Anche il palato di coloro che bramano imprevedibili traiettorie sonore non resterà a bocca asciutta quando, sabato 8 ottobre, imperverserà il New Zion Trio. La formazione, guidata dall’eclettico polistrumentista e compositore Jamie Saft, esplora l’universo della musica Dub da una prospettiva del tutto personale, giungendo alla terza prova discografica con “Sunshine Seas”, forte dell’innesto del noto percussionista brasiliano Cyro Baptista. Destrutturazioni altrettanto ardite di brani dance, pop e rock filtrate attraverso il background jazzistico di tre menti creative come quelle dei Bad Plus, il cui tour europeo farà tappa al Torrione sabato 15 ottobre, confluiranno nella presentazione di “It’s Hard”.

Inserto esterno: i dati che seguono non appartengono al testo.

/-- R171: a schedule without a reset takes each timer down by its ticks, stopping at 0. -/
theorem timers_of_run {font : FontParam} {es : List Event} {y z : System} (hphase : y.phase = .executing)
    (hes : ∀ e ∈ es, e ≠ .reset) (hrun : System.run font es y = some z) :
    z.core.DT.toNat = y.core.DT.toNat - es.count .tick ∧ z.core.ST.toNat = y.core.ST.toNat - es.count .tick := by
  induction es generalizing y with
  | nil =>
    cases hrun
    exact ⟨rfl, rfl⟩
  | cons e es ih =>
    obtain ⟨x, hx, hrest⟩ := run_cons.mp hrun
    obtain ⟨hxphase, hdt, hst⟩ := timers_of_apply hphase (hes e List.mem_cons_self) hx
    obtain ⟨ihdt, ihst⟩ := ih hxphase (fun e' he' => hes e' (List.mem_cons_of_mem e he')) hrest
    have hcount : (e :: es).count .tick = [e].count .tick + es.count .tick := List.count_append (l₁ := [e])
    exact ⟨by omega, by omega⟩

end System

/-- R171: `n` ticks take the sound timer down by `n`, stopping at 0. -/
theorem ticks_ST_toNat (n : Nat) (s : State) : (State.ticks n s).ST.toNat = s.ST.toNat - n := by
  induction n generalizing s with
  | zero => rfl
  | succ n ih =>
    have htick : s.tick.ST.toNat = s.ST.toNat - 1 := countDown_toNat s.ST
    rw [State.ticks, ih, htick]
    omega

/-! ### The pixel query -/

/-- R178: a query inside the grid answers the cell. -/
theorem isPixelSet_inside {x y : Nat} (hx : x < 64) (hy : y < 32) (s : State) :
    s.isPixelSet x y = .ok (s.DISP.get ⟨x, hx⟩ ⟨y, hy⟩) :=
  dif_pos ⟨hx, hy⟩

/-- R178: a query outside the grid fails with the pair. -/
theorem isPixelSet_outside {x y : Nat} (h : 64 ≤ x ∨ 32 ≤ y) (s : State) :
    s.isPixelSet x y = .error (.outOfBounds x y) :=
  dif_neg (by simp only [dispW, dispH]; omega)

/-- The host has no query outside the grid, in any phase. -/
theorem ask_isPixelSet_outside {a b : Nat} (h : 64 ≤ a ∨ 32 ≤ b) (y : System) : y.ask (.isPixelSet a b) = none := by
  obtain ⟨p, c⟩ := y
  cases p with
  | created => rfl
  | fontReady => rfl
  | executing =>
    simp only [System.ask, isPixelSet_outside h]
    rfl
  | dead e => rfl

end Sys2Proof.Machine

namespace Sys2Proof

open Sys2Proof.Machine

/-! ### The obligations -/

/-- Settles O53, by the event. -/
theorem eventKeepsSystemInvariant : Obligations.EventKeepsSystemInvariant := fun _ _ _ _ => System.inv_of_apply

/-- Settles O54, clause by clause. -/
theorem creationMeetsSystemInvariant : Obligations.CreationMeetsSystemInvariant := System.inv_initial

/-- Settles O50, from the invariant of every reachable system. -/
theorem reachableStatesMeetInvariants : Obligations.ReachableStatesMeetInvariants := by
  intro font y h
  have hinv : y.Inv := System.inv_of_reachable h
  exact ⟨hinv.core_inv, hinv.stack_pointer_zero, hinv.stack_zero, hinv.delay_timer_zero, hinv.sound_timer_zero,
    hinv.running_in_boot⟩

/-- Settles O51: no event of the schedule writes memory. -/
theorem memoryConstantAfterBoot : Obligations.MemoryConstantAfterBoot := by
  intro font es y z hphase hreset hrun
  exact System.run_keeps (P := System.HoldsMemory y.core.MEM)
    (fun e he u v => System.holdsMemory_of_apply (ne_of_mem_of_not_mem he hreset)) ⟨hphase, rfl⟩ hrun

/-- Settles O52: the schedule keeps what the halted core holds, and the latch among it decides what is enabled. -/
theorem haltIsStickyUntilReset : Obligations.HaltIsStickyUntilReset := by
  intro font es y z f hphase hhalt hreset hrun
  have hz : z.HoldsCore y.core := System.run_keeps (P := System.HoldsCore y.core)
    (fun e he u v => System.holdsCore_of_apply hhalt (ne_of_mem_of_not_mem he hreset))
    ⟨hphase, ⟨rfl, rfl, rfl, rfl, rfl, rfl⟩, rfl, rfl⟩ hrun
  have hzphase : z.phase = .executing := hz.1
  have hzhalt : z.core.HALT = .halted f := hz.halt_eq.trans hhalt
  refine ⟨hz.core_eq, System.apply_step_of_halted font hzphase hzhalt, System.apply_tick font hzphase,
    System.apply_setKeys font hzphase, ?_⟩
  simp only [System.ask, hzphase, State.faultQuery, hzhalt]

/-- Settles O40: each timer counts down on its own. -/
theorem tickDecrementsTowardZero : Obligations.TickDecrementsTowardZero := by
  refine ⟨fun s => ⟨countDown s.DT, countDown s.ST, rfl, ?_⟩, fun font _ => System.apply_tick font⟩
  rw [countDown_toNat, countDown_toNat]
  omega

/-- Settles O41, by induction on the schedule. -/
theorem timersHoldClosedForm : Obligations.TimersHoldClosedForm := by
  intro font es y z hphase hes hrun
  refine System.timers_of_run hphase (fun e he => ?_) hrun
  obtain rfl | rfl | ⟨k, rfl⟩ := hes e he
  · exact nofun
  · exact nofun
  · exact nofun

/-- Settles O42, from the sound timer after `n` ticks. -/
theorem soundActiveForExactlyItsTicks : Obligations.SoundActiveForExactlyItsTicks := by
  intro s n
  rw [State.isSoundActive, decide_eq_true_iff, ticks_ST_toNat]
  omega

/-- Settles O44, inside and outside the grid. -/
theorem pixelQueryAnswersCell : Obligations.PixelQueryAnswersCell :=
  ⟨fun s c r => isPixelSet_inside c.isLt r.isLt s, fun s _ _ h => isPixelSet_outside h s,
    fun y _ _ h => ask_isPixelSet_outside h y⟩

end Sys2Proof
end

-- ==== Proofs: the display operations (43_display.md) ====
section

namespace Sys2Proof.Machine

/-! ### The check and the reads of a sprite -/

/-- R62: a checked byte read succeeds exactly inside memory. -/
theorem memRead1_ok_iff (s : State) (a : Nat) : (∃ b, s.memRead1 a = .ok b) ↔ a ≤ 0xFFF := by
  obtain ⟨hgt, h⟩ | ⟨hle, h⟩ := memRead1_cases s a
  · rw [h]
    exact ⟨nofun, fun hle => absurd hgt (Nat.not_lt.mpr hle)⟩
  · exact ⟨fun _ => hle, fun _ => ⟨_, h⟩⟩

/-- R62: a checked byte read fails exactly above memory, with its own address. -/
theorem memRead1_error_iff (s : State) (a b : Nat) : s.memRead1 a = .error b ↔ 0xFFF < a ∧ b = a := by
  obtain ⟨hgt, h⟩ | ⟨hle, h⟩ := memRead1_cases s a
  · rw [h, Except.error.injEq]
    exact ⟨fun hb => ⟨hgt, hb.symm⟩, fun hb => hb.2.symm⟩
  · rw [h]
    exact ⟨nofun, fun hb => absurd hb.1 (Nat.not_lt.mpr hle)⟩

/-- R138: the check finds nothing exactly when every row's address is inside memory. -/
theorem spriteFault_eq_none_iff (s : State) (n : Rows) :
    s.spriteFault n = none ↔ ∀ row, row < n.val → s.spriteAddr row ≤ 0xFFF := by
  simp only [State.spriteAddr]
  obtain ⟨h, hin⟩ | ⟨h, hn, hpast⟩ := spriteFault_cases s n
  · exact ⟨fun _ row hrow => by omega, fun _ => h⟩
  · rw [h]
    refine ⟨nofun, fun hrows => ?_⟩
    have := hrows (n.val - 1) (by omega)
    omega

Il nostro viaggio riprende alla volta dell’EUROPA. Nuovo e Vecchio Continente, ricerca e tradizione, s’incontrano (sabato 22 ottobre in collaborazione con Bologna Jazz Festival) nella trasversalità di linguaggio e nella forte personalità musicale del duo tedesco-americano formato da Theo Bleckmann (voce) e Ben Monder (chitarra). Il primo già con Steve Coleman, John Zorn, Philip Glass e Laurie Anderson. Il secondo ha esordito con Paul Motian per arrivare alla recente partecipazione come chitarrista solista nel disco “Black Star” di David Bowie. La staffetta passa, venerdì 4 novembre, al trio elettrico di un autentico virtuoso dello strumento, il trombonista svizzero Samuel Blaser, affiancato da Marc Ducret alla chitarra e Peter Bruun alla batteria (in collaborazione con Bologna Jazz Festival), mentre, sabato 17 dicembre, il palco del Torrione ospiterà uno degli innovatori del jazz europeo a cui va l’indiscusso merito di avere contribuito a plasmarne l’originalità. Stiamo parlando del  polistrumentista francese Michel Portal che, accompagnato dal pianista serbo Bojan Z, il cui sodalizio dura da circa una decina d’anni, ci saprà regalare quella miscela fatta di elementi della cultura europea, sia colta che popolare, tra tradizione e sperimentazione, che ne firma l’estetica (in collaborazione con Ferrara Musica). Dalla swinging London, infine, ci lasceremo sedurre dalla giovane Ala.Ni, corista dei Blur e già con Mary J. Blige, che presenterà “You & I”, suo disco d’esordio (mercoledì 7 dicembre, in collaborazione con Only Good Music).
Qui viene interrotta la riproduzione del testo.